# Source records
------------------------------------------------
-- ==== Sys2Proof/Laws/Keeps.lean ====
section
/-! SUPPORT. The frame relations of Safety.lean: they are reflexive and transitive, and what each internal step of a frame keeps. -/

-- One thread: the joined file is compiled under a memory limit that a thread for every theorem would exceed.
set_option Elab.async false

namespace Sys2Proof.Machine

variable {s t u s' t' : State}

/-! ## Reflexive and transitive -/

theorem CoreKeeps.refl (s : State) : CoreKeeps s s := by constructor <;> rfl

theorem CoreKeeps.trans (h : CoreKeeps s t) (k : CoreKeeps t u) : CoreKeeps s u where
  cfg := k.cfg.trans h.cfg
  params := k.params.trans h.params
  rxOverrun := k.rxOverrun.trans h.rxOverrun
  frame := k.frame.trans h.frame
  req := k.req.trans h.req
  final := k.final.trans h.final
  exitCause := k.exitCause.trans h.exitCause
  settleUs := k.settleUs.trans h.settleUs
  inReset := k.inReset.trans h.inReset
  rxEnded := k.rxEnded.trans h.rxEnded
  quantum := k.quantum.trans h.quantum
  sched := k.sched.trans h.sched
  wire := k.wire.trans h.wire
  delivered := k.delivered.trans h.delivered

theorem ReceiverKeeps.refl (s : State) : ReceiverKeeps s s := by constructor <;> rfl

theorem ReceiverKeeps.trans (h : ReceiverKeeps s t) (k : ReceiverKeeps t u) : ReceiverKeeps s u where
  rxFifo := k.rxFifo.trans h.rxFifo
  acc := k.acc.trans h.acc
  idleUs := k.idleUs.trans h.idleUs
  ticksHeld := k.ticksHeld.trans h.ticksHeld

theorem FrameKeeps.refl (s : State) : FrameKeeps s s := ⟨CoreKeeps.refl s, rfl⟩

theorem FrameKeeps.trans (h : FrameKeeps s t) (k : FrameKeeps t u) : FrameKeeps s u :=
  ⟨h.toCoreKeeps.trans k.toCoreKeeps, k.hostResp.trans h.hostResp⟩

/-- What every internal step of a frame before the last one keeps. -/
structure HandlingKeeps (s t : State) : Prop extends FrameKeeps s t, ReceiverKeeps s t where
  frState : t.frState = s.frState
  txBuf : t.txBuf = s.txBuf
  txPtr : t.txPtr = s.txPtr

theorem HandlingKeeps.refl (s : State) : HandlingKeeps s s := ⟨FrameKeeps.refl s, ReceiverKeeps.refl s, rfl, rfl, rfl⟩

theorem HandlingKeeps.trans (h : HandlingKeeps s t) (k : HandlingKeeps t u) : HandlingKeeps s u :=
  ⟨h.toFrameKeeps.trans k.toFrameKeeps, h.toReceiverKeeps.trans k.toReceiverKeeps,
    k.frState.trans h.frState, k.txBuf.trans h.txBuf, k.txPtr.trans h.txPtr⟩

/-! ## The shared operations -/

/-- Closes `HandlingKeeps` for an operation whose field lemmas are `@[simp]`. -/
theorem handlingKeeps_of (h : CoreKeeps s t) (h1 : t.hostResp = s.hostResp) (h2 : t.rxFifo = s.rxFifo)
    (h3 : t.acc = s.acc) (h4 : t.idleUs = s.idleUs) (h5 : t.ticksHeld = s.ticksHeld) (h6 : t.frState = s.frState)
    (h7 : t.txBuf = s.txBuf) (h8 : t.txPtr = s.txPtr) : HandlingKeeps s t :=
  ⟨⟨h, h1⟩, ⟨h2, h3, h4, h5⟩, h6, h7, h8⟩

theorem setPos_keeps (p : Pos) (s : State) : HandlingKeeps s (s.setPos p) := by
  apply handlingKeeps_of <;> first | rfl | (constructor <;> rfl)

theorem scaffold_keeps (id func : Byte) (s : State) : HandlingKeeps s (scaffold id func s) := by
  apply handlingKeeps_of <;> first | rfl | (constructor <;> rfl)

theorem setRead_keeps (buf : List Byte) (s : State) : HandlingKeeps s (setRead buf s) := by
  apply handlingKeeps_of <;> first | rfl | (constructor <;> rfl)

theorem setSingleWrite_keeps (addr : Word) (data : List Byte) (s : State) : HandlingKeeps s (setSingleWrite addr data s) := by
  apply handlingKeeps_of <;> first | rfl | (constructor <;> rfl)

theorem setMultiWrite_keeps (addr count : Word) (s : State) : HandlingKeeps s (setMultiWrite addr count s) := by
  apply handlingKeeps_of <;> first | rfl | (constructor <;> rfl)

theorem suppress_keeps (out : DispOut) (s : State) : HandlingKeeps s (suppress out s) := by
  apply handlingKeeps_of <;> first | rfl | (constructor <;> rfl)

theorem raise_keeps (code : Byte) (s : State) : HandlingKeeps s (raise code s) := by
  apply handlingKeeps_of <;> first | rfl | (constructor <;> rfl)

theorem dispatchFinish_keeps (id : Byte) (s : State) : HandlingKeeps s (dispatchFinish id s) := by
  apply handlingKeeps_of <;> first | simp | (constructor <;> simp)

theorem memRead_keeps (k : BankId) (a : Nat) (s : State) : HandlingKeeps s (memRead k a s).2 := by
  apply handlingKeeps_of <;> first | simp | (constructor <;> simp)

theorem memWrite_keeps (k : BankId) (a : Nat) (v : Word) (s : State) : HandlingKeeps s (memWrite k a v s).2 := by
  apply handlingKeeps_of <;> first | simp | (constructor <;> simp)

/-! ## Addressed and enabled -/

theorem addressed_iff (c : Cfg) (id : Byte) : addressed c id = true ↔ Addressed c id := by
  simp [addressed, Addressed, Config.broadcastId]

/-- Each standard code has its enable bit, and no other function byte has one (R24). -/
theorem handlerBit_eq (f : Byte) : handlerBit f =
    ([(1, 0), (2, 1), (3, 2), (4, 3), (5, 4), (6, 5), (15, 6), (16, 7)] : List (Byte × Nat)).lookup f := by
  revert f
  decide

theorem handlerBit_iff (f : Byte) (b : Nat) : handlerBit f = some b ↔
    (f, b) ∈ ([(1, 0), (2, 1), (3, 2), (4, 3), (5, 4), (6, 5), (15, 6), (16, 7)] : List (Byte × Nat)) := by
  rw [handlerBit_eq]
  constructor
  · intro h
    obtain ⟨l, r, e, _⟩ := List.lookup_eq_some_iff.mp h
    rw [e]
    simp
  · simp only [List.mem_cons, Prod.mk.injEq, List.not_mem_nil, or_false]
    rintro (⟨rfl, rfl⟩ | ⟨rfl, rfl⟩ | ⟨rfl, rfl⟩ | ⟨rfl, rfl⟩ | ⟨rfl, rfl⟩ | ⟨rfl, rfl⟩ | ⟨rfl, rfl⟩ | ⟨rfl, rfl⟩) <;> rfl

theorem present_iff (c : Cfg) (f : Byte) : present c f = true ↔ Enabled c f := by
  unfold present Enabled
  constructor
  · intro h
    cases hb : handlerBit f with
    | none => rw [hb] at h; exact absurd h (by simp)
    | some b => rw [hb] at h; exact ⟨(f, b), (handlerBit_iff f b).mp hb, rfl, h⟩
  · rintro ⟨⟨f', b⟩, hm, rfl, h⟩
    rw [(handlerBit_iff f' b).mpr hm]
    exact h

/-! ## Events -/

theorem accessEvents_zero (c : Cfg) (k : BankId) (kind : CbKind) (a : Nat) (value : Nat → Word) :
    accessEvents c k kind a 0 value = [] := rfl

theorem accessEvents_succ (c : Cfg) (k : BankId) (kind : CbKind) (a n : Nat) (value : Nat → Word) :
    accessEvents c k kind a (n + 1) value = accessEvents c k kind a n value ++
      (if cbEnabled c k (a + n) then [⟨k, kind, a + n, value n⟩] else []) := by
  unfold accessEvents
  rw [List.range_succ, List.filter_append, List.map_append]
  congr 1
  by_cases h : cbEnabled c k (a + n) <;> simp [h]

theorem emitted_unbounded (l : List CbEvent) (hd : s.params.cbDepth = none) :
    Emitted s t l ↔ t.cbQueue.Perm (s.cbQueue ++ l) ∧ t.fault.cbOverflow = s.fault.cbOverflow := by
  simp [Emitted, eventsKept, hd]

theorem emitted_bounded (d : Nat) (l : List CbEvent) (hd : s.params.cbDepth = some d) :
    Emitted s t l ↔ t.cbQueue.Perm (s.cbQueue ++ l.take (d - s.cbQueue.length)) ∧
      t.fault.cbOverflow = (s.fault.cbOverflow || decide (d - s.cbQueue.length < l.length)) := by
  simp [Emitted, eventsKept, hd]

theorem emitted_nil (s : State) : Emitted s s [] := by
  unfold Emitted eventsKept
  cases s.params.cbDepth <;> simp

/-- Only the queue and its overflow bit matter. -/
theorem emitted_congr (l : List CbEvent) (hs1 : s'.cbQueue = s.cbQueue)
    (hs2 : s'.fault.cbOverflow = s.fault.cbOverflow) (hs3 : s'.params = s.params) (ht1 : t'.cbQueue = t.cbQueue)
    (ht2 : t'.fault.cbOverflow = t.fault.cbOverflow) (h : Emitted s t l) : Emitted s' t' l := by
  unfold Emitted eventsKept at *
  rw [hs1, hs2, hs3, ht1, ht2]
  exact h

/-- An event that finds room. -/
theorem queueInsert_append_perm (e : CbEvent) (q r l : List CbEvent) (h : q.Perm (r ++ l)) :
    (queueInsert e q).Perm (r ++ (l ++ [e])) := by
  rw [← List.append_assoc]
  exact (queueInsert_perm _ _).trans ((h.cons _).trans (List.perm_append_singleton _ _).symm)

/-- One more event: it joins the events emitted so far, or finds no room. -/
theorem emitted_emit (e : CbEvent) (l : List CbEvent) (hp : t.params = s.params) (h : Emitted s t l) :
    Emitted s (emit e t) (l ++ [e]) := by
  rcases hd : s.params.cbDepth with _ | d
  · rw [emitted_unbounded _ hd] at h ⊢
    rcases emit_cases e t with ⟨_, he⟩ | ⟨hf, _⟩
    · rw [he]
      exact ⟨queueInsert_append_perm _ _ _ _ h.1, h.2⟩
    · rw [hp, hd] at hf
      exact absurd hf (by simp)
  · rw [emitted_bounded d _ hd] at h ⊢
    have hlen := h.1.length_eq
    simp only [List.length_append, List.length_take] at hlen
    rcases emit_cases e t with ⟨hf, he⟩ | ⟨hf, he⟩ <;> rw [hp, hd] at hf <;> simp [fits] at hf <;> rw [he]
    · rw [List.take_of_length_le (by omega)] at h
      rw [List.take_of_length_le (by simp; omega)]
      refine ⟨queueInsert_append_perm _ _ _ _ h.1, h.2.trans ?_⟩
      congr 1
      simp; omega
    · rw [List.take_append_of_le_length (by omega)]
      refine ⟨h.1, ?_⟩
      simp; omega

/-- One more access of a run of accesses emits its event. -/
theorem emitted_emitIf (k : BankId) (kind : CbKind) (a n : Nat) (value : Nat → Word) (hc : t.cfg = s.cfg)
    (hp : t.params = s.params) (h : Emitted s t (accessEvents s.cfg k kind a n value)) :
    Emitted s (emitIf k kind (a + n) (value n) t) (accessEvents s.cfg k kind a (n + 1) value) := by
  rw [accessEvents_succ]
  unfold emitIf
  rw [hc]
  split
  · exact emitted_emit _ _ hp h
  · simpa using h

end Sys2Proof.Machine
end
------------------------------------------------
# EXERCISE DESCRIPTION
Pick out and copy the lines of the entries that hold the string "omega".

# SOLUTION FOR THIS PROBLEM
    · rw [List.take_of_length_le (by omega)] at h
      rw [List.take_of_length_le (by simp; omega)]
      simp; omega
    · rw [List.take_append_of_le_length (by omega)]
      simp; omega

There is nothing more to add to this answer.